Many federal offices had been shut down or consolidated over the last few years in response to fewer employees coming in, and workers across the country have told USA TODAY about being ordered to return to offices that don’t have enough desks or sufficient Internet access. Others have said they considered the layoffs rather than resume lengthy commutes.
Musk and DOGE are also working on selling government buildings and ending existing leases for other office spaces.
On his first day in office Trump also ordered a freeze on hiring new federal employees until April 19. The order exempted military personnel and positions related to immigration enforcement, national security, or public safety.

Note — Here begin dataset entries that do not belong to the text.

/-! ### One step, from the vectors of spec/95 -/

/-- O1: the trace of OPEN. -/
theorem test_open_trace :
    after (exec (.openBus cfgA) State.reset) fun t => t.trace =
      [.claim 4 true, .claim 5 true, .claim 6 true, .claim 7 true, .claim 8 true, .claim 9 true, .claim 10 true,
       .claim 11 true, .claim 17 true, .claim 18 true, .claim 27 true,
       .write 4 false, .mode 4 .out, .write 5 false, .mode 5 .out, .write 6 false, .mode 6 .out, .write 7 false,
       .mode 7 .out, .write 8 false, .mode 8 .out, .write 9 false, .mode 9 .out, .write 10 false, .mode 10 .out,
       .write 11 false, .mode 11 .out, .write 17 Config.rsDataLevel, .mode 17 .out, .write 18 Config.ewIdle,
       .mode 18 .out, .write 27 Config.rwIdle, .mode 27 .out] :=
  ⟨_, rfl, rfl⟩

/-- O24: a refused claim. -/
theorem test_open_refused :
    after (exec (.openBus cfgA) (heldState 8)) fun t =>
      t.trace = [.claim 4 true, .claim 5 true, .claim 6 true, .claim 7 true, .claim 8 false, .release 7, .release 6,
        .release 5, .release 4] ∧ t.responses = [0x01] :=
  ⟨_, rfl, rfl, rfl⟩

/-- W2: the trace of WRC in 4-bit mode. -/
theorem test_wrc_trace :
    after (exec (.wrc 0xC2) (openState cfgB)) fun t => t.trace =
      [.write 17 Config.rsCmdLevel, .write 22 false, .write 23 false, .write 24 true, .write 25 true, .delay 20,
       .write 18 Config.ewActive, .delay 80, .write 18 Config.ewIdle, .delay 40, .write 22 false, .write 23 true,
       .write 24 false, .write 25 false, .delay 20, .write 18 Config.ewActive, .delay 80, .write 18 Config.ewIdle,
       .delay 40] :=
  ⟨_, rfl, rfl⟩

/-- W10. -/
theorem test_wrc_closed :
    after (exec (.wrc 0xC2) State.reset) fun t => t.responses = [0x03] ∧ t.trace = [] ∧ t.life = .closed :=
  ⟨_, rfl, by decide⟩

/-- W6: the trace of WRB in 8-bit mode. -/
theorem test_wrb_trace :
    after (exec (.wrb [0x34, 0x12]) (openState cfgA)) fun t => t.trace =
      [.write 17 Config.rsDataLevel, .write 4 false, .write 5 false, .write 6 true, .write 7 false, .write 8 true,
       .write 9 true, .write 10 false, .write 11 false, .delay 20, .write 18 Config.ewActive, .delay 80,
       .write 18 Config.ewIdle, .delay 40, .write 17 Config.rsDataLevel, .write 4 false, .write 5 true, .write 6 false,
       .write 7 false, .write 8 true, .write 9 false, .write 10 false, .write 11 false, .delay 20,
       .write 18 Config.ewActive, .delay 80, .write 18 Config.ewIdle, .delay 40] :=
  ⟨_, rfl, rfl⟩

/-- W9: pulses and time of three bytes in 4-bit mode. -/
theorem test_wrb_ghosts :
    after (exec (.wrb [0x01, 0x02, 0x03]) (openState cfgB)) fun t => t.nEw = 6 ∧ t.tmin = 840 ∧ t.responses = [0x00] :=
  ⟨_, rfl, by decide⟩

/-- RD1: the micro-operations of RDB in 8-bit mode. -/
theorem test_rdb_micro_operations :
    after (exec (.rdb 2) (openState cfgA)) fun t => t.trace.map Event.microOp =
      [.write 17 Config.rsDataLevel, .mode 4 .inp, .mode 5 .inp, .mode 6 .inp, .mode 7 .inp, .mode 8 .inp, .mode 9 .inp,
       .mode 10 .inp, .mode 11 .inp, .delay 20, .write 27 Config.rwActive, .delay 150, .sample 4, .sample 5, .sample 6,
       .sample 7, .sample 8, .sample 9, .sample 10, .sample 11, .write 27 Config.rwIdle, .delay 10, .delay 20,
       .write 27 Config.rwActive, .delay 150, .sample 4, .sample 5, .sample 6, .sample 7, .sample 8, .sample 9,
       .sample 10, .sample 11, .write 27 Config.rwIdle, .delay 10, .mode 4 .out, .mode 5 .out, .mode 6 .out,
       .mode 7 .out, .mode 8 .out, .mode 9 .out, .mode 10 .out, .mode 11 .out] :=
  ⟨_, rfl, rfl⟩

/-- RD7 and RD8. -/
theorem test_rdb_refused :
    after (exec (.rdb 3) (openState cfgB)) (fun t => t.responses = [0x02] ∧ t.trace = []) ∧
      after (exec (.rdb 2) State.reset) (fun t => t.responses = [0x03] ∧ t.trace = []) :=
  ⟨⟨_, rfl, by decide⟩, ⟨_, rfl, by decide⟩⟩

/-- RD6: the micro-operations of RDR in 4-bit mode. -/
theorem test_rdr_micro_operations :
    after (exec .rdr (openState cfgC)) fun t => t.trace.map Event.microOp =
      [.write 17 Config.rsCmdLevel, .mode 22 .inp, .mode 23 .inp, .mode 24 .inp, .mode 25 .inp, .delay 20,
       .write 27 Config.rwActive, .delay 150, .sample 22, .sample 23, .sample 24, .sample 25, .write 27 Config.rwIdle,
       .delay 10, .delay 20, .write 27 Config.rwActive, .delay 150, .sample 22, .sample 23, .sample 24, .sample 25,
       .write 27 Config.rwIdle, .delay 10, .mode 22 .out, .mode 23 .out, .mode 24 .out, .mode 25 .out] :=
  ⟨_, rfl, rfl⟩

/-- X1: CLOSE. -/
theorem test_close_trace :
    after (exec .closeBus (openState cfgA)) fun t =>
      t.trace = [.release 27, .release 18, .release 17, .release 11, .release 10, .release 9, .release 8, .release 7,
        .release 6, .release 5, .release 4] ∧ t.responses = [0x00] ∧ t.life = .closed :=
  ⟨_, rfl, by decide⟩

/-- E3: three packets, three responses; the first of them here. -/
theorem test_reserved_opcode :
    after (step (resetWith [0xFF, 0x00, 0x05])) fun t => t.responses = [0x04] ∧ t.commands = [0x00, 0x05] :=
  ⟨_, rfl, by decide⟩

/-- S3: the façade's aligned base, with and without warning. -/
theorem test_set_cg_offset (cs : ChipState) :
    (setCgOffset 0x1003 cs).chip.cgBase = 0x1000 ∧ (setCgOffset 0x1003 cs).warning = true ∧
      (setCgOffset 0x1800 cs).chip.cgBase = 0x1800 ∧ (setCgOffset 0x1800 cs).warning = false :=
  ⟨rfl, rfl, rfl, rfl⟩

/-! ### Witnesses -/

theorem pad_openState_claimed :
    (∀ p ∈ configPins cfgA, ((openState cfgA).pad p).claimed = true ∧ ((openState cfgA).pad p).mode = .out) ∧
      (∀ p ∈ configPins cfgB, ((openState cfgB).pad p).claimed = true ∧ ((openState cfgB).pad p).mode = .out) ∧
      (∀ p ∈ configPins cfgC, ((openState cfgC).pad p).claimed = true ∧ ((openState cfgC).pad p).mode = .out) := by
  decide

The freeze has meant an end to seasonal hiring, including thousands of wildfire fighters and National Park Service summer workers. It also meant that people in the process of being hired saw their offers rescinded.
Some agencies are expected to extend the hiring freeze as a way to reduce staff.
In early February, Trump fired three key people in charge of the agencies that help protect federal workers from unlawful practices. All were nominated by Biden and confirmed by the Senate, and all had job protections that prevented presidents from firing them except in certain situations. But Trump fired them anyway, and his administration has gone to court to argue that firing them is his right as the head of the executive branch, and that laws saying otherwise are unconstitutional.
One of the firings was Hampton Dellinger, who ran the Office of Special Counsel and successfully got the Merit Systems Protection Board, which acts as a court in cases involving federal employees, to temporarily pause the firings of thousands of workers. A court upheld his firing this month. Another was Cathy Harris, a member of the Merit Systems Protection Board. A court has temporarily reinstated her. The third was Susan Grundmann, the head of the Federal Labor Relations Authority, which handles disputes between unions and the government. She has asked a court to be reinstated.